When Sarah heard the promise that she would bear a son, she laughed within herself. She knew her age. She knew the facts. She knew how impossible it sounded. And yet Peter still points to her as an example. That tells me the issue was never that she had no questions. The issue was that beneath the questions, she still trusted God.

You need to see this: biblical submission is not pretending everything feels easy. It is not shutting off your mind. It is not acting like fear never shows up. It is choosing to rest in God when you cannot fully sort out what He is doing.

And Abraham was no perfect man. He was a man of faith, but he also had glaring weakness. In Egypt, he failed Sarah badly. He asked her to say she was his sister in order to protect himself. That was not courage. That was fear. Yet even there, God stepped in and protected Sarah.

That matters because Sarah’s security was not really in Abraham’s strength. It was in the Lord’s faithfulness.

A wife is not being called to believe her husband is flawless. She is being called to trust that God is able to lead, guard, and work even while her husband is still a man in process. Like boarding a ship with a captain who may miss a wave or two, her peace is not in the captain’s perfection but in the God who rules the sea.

That changes the tone of the whole passage.

There are moments in a home when a husband carries some burden, dream, or stirring from the Lord, and a wife can instantly see all the reasons it may not work. The cost. The timing. The risk. The uncertainty. Those concerns are real. But there is a difference between offering wisdom and crushing vision. One steadies a man. The other drains him.

Sarah shows another way. She may have laughed. She may not have understood. But she still traveled with Abraham. She still honored him. And as she did, God watched over her.

Don’t miss this: Peter says the holy women of old “trusted in God.” That is the center of everything. The call is not blind trust in a human being. It is confidence in the Lord. And when a woman trusts God, fear does not have to run the house.
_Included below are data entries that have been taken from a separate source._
/-- Commits packets as one set at the acceptance t of the packet that commits them: the assigned pour, or the refusal (R59,
R78). -/
def commitSet (session : Fin 80) (seq : Word) (t : Fix) (target : BitVec 64) (cmds : List StagedCmd) (s : State) : Reply :=
  let st := commitStatus t cmds target s
  if st = Status.ok then
    let pour := assignPour t s target
    { st := Status.acceptedStaged, out := words64 pour,
      s := pushSet (BitVec.ofNat 16 session.val) seq pour cmds (setBytes cmds) s }
  else answer st s

/-- A set that the module builds itself, for the first eligible pour (R16, R59). -/
def moduleSet (cmds : List StagedCmd) (s : State) : State :=
  pushSet 0xFFFF 0 (BitVec.ofNat 64 (nextPour s)) cmds 0 s

/-- Counts a staged packet in the open transaction; the first error stays (R95, R98). -/
def joinTxn (i : Fin 80) (st : BitVec 16) (cmd : StagedCmd) (s : State) : State :=
  modSession i (fun x => { x with txn := x.txn.map fun t => { t with
    cmds := if st = Status.acceptedStaged then t.cmds ++ [cmd] else t.cmds
    count := t.count + 1
    firstErr := if st = Status.acceptedStaged then t.firstErr else some (t.firstErr.getD st)
    last := s.dt } }) s

/-- A staged packet whose own checks answer st (OK where they pass): it joins the open transaction or forms a set, as the
packet q that its acceptance makes of it (R185). -/
def stagePacket (d : OpDesc) (st : BitVec 16) (p q : Packet) (s : State) : Reply :=
  match s.ocp.sessions[p.session].txn with
  | some t =>
    let st := if 256 ≤ t.count then Status.transactionTooLarge
      else if st ≠ Status.ok then st
      else if p.pour ≠ some 0 then Status.targetInTransaction
      else Status.acceptedStaged
    answer st (joinTxn p.session st { op := d.op, p := q } s)
  | none =>
    if st = Status.ok then
      commitSet p.session p.seq (acceptedAt d.op p s) (p.pour.getD 0) [{ op := d.op, p := q }] s
    else answer st s

/-- Refuses a packet with its error; one that carries STAGED while a transaction is open joins it with that error, or with
TRANSACTION_TOO_LARGE as the 257th and later (R95, R96). -/
def refusePacket (op : BitVec 16) (st : BitVec 16) (p : Packet) (s : State) : Reply :=
  match s.ocp.sessions[p.session].txn with
  | some t =>
    if p.staged then
      let st := if 256 ≤ t.count then Status.transactionTooLarge else st
      answer st (joinTxn p.session st { op := op, p := p } s)
    else answer st s
  | none => answer st s

/-! ### One request -/

/-- The DT that word 3 of a reply reports: that of acceptance for ACCEPTED_STAGED and ACCEPTED_PENDING, else the present, at
which the packet executes or is refused (R83). -/
def replyDt (op : BitVec 16) (p : Packet) (r : Reply) : Fix :=
  if r.st = Status.acceptedStaged || r.st = Status.acceptedPending then acceptedAt op p r.s else r.s.dt

/-- Replies to the packet. -/
def replyTo (d : OpDesc) (p : Packet) (r : Reply) : State :=
  produceReply p.session p.seq (packetCrc d.op p) (replyWords d.op p r.st (nsLo (replyDt d.op p r)) r.out) r.s

/-- Executes an accepted packet of an opcode that is not stageable and that nothing holds back. -/
def serve (d : OpDesc) (accept : Packet → State → BitVec 16) (run : Packet → State → Reply) (p : Packet) (s : State) : State :=
  let st := headerStatus d p s
  if st ≠ Status.ok then replyTo d p (refusePacket d.op st p s)
  else
    let st := accept p s
    if st ≠ Status.ok then replyTo d p (answer st s) else replyTo d p (run p s)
That is why Peter adds, “and are not afraid with any amazement.” Fear can make people push back, lash out, or shut down what they do not yet understand. But trust gives a quiet steadiness. It gives room for God to work.

Sarah was not weak.
She was strong in a quiet way.

She was not married to a perfect man.
She was held by a perfect God.

And that kind of trust still brings beauty into a home today.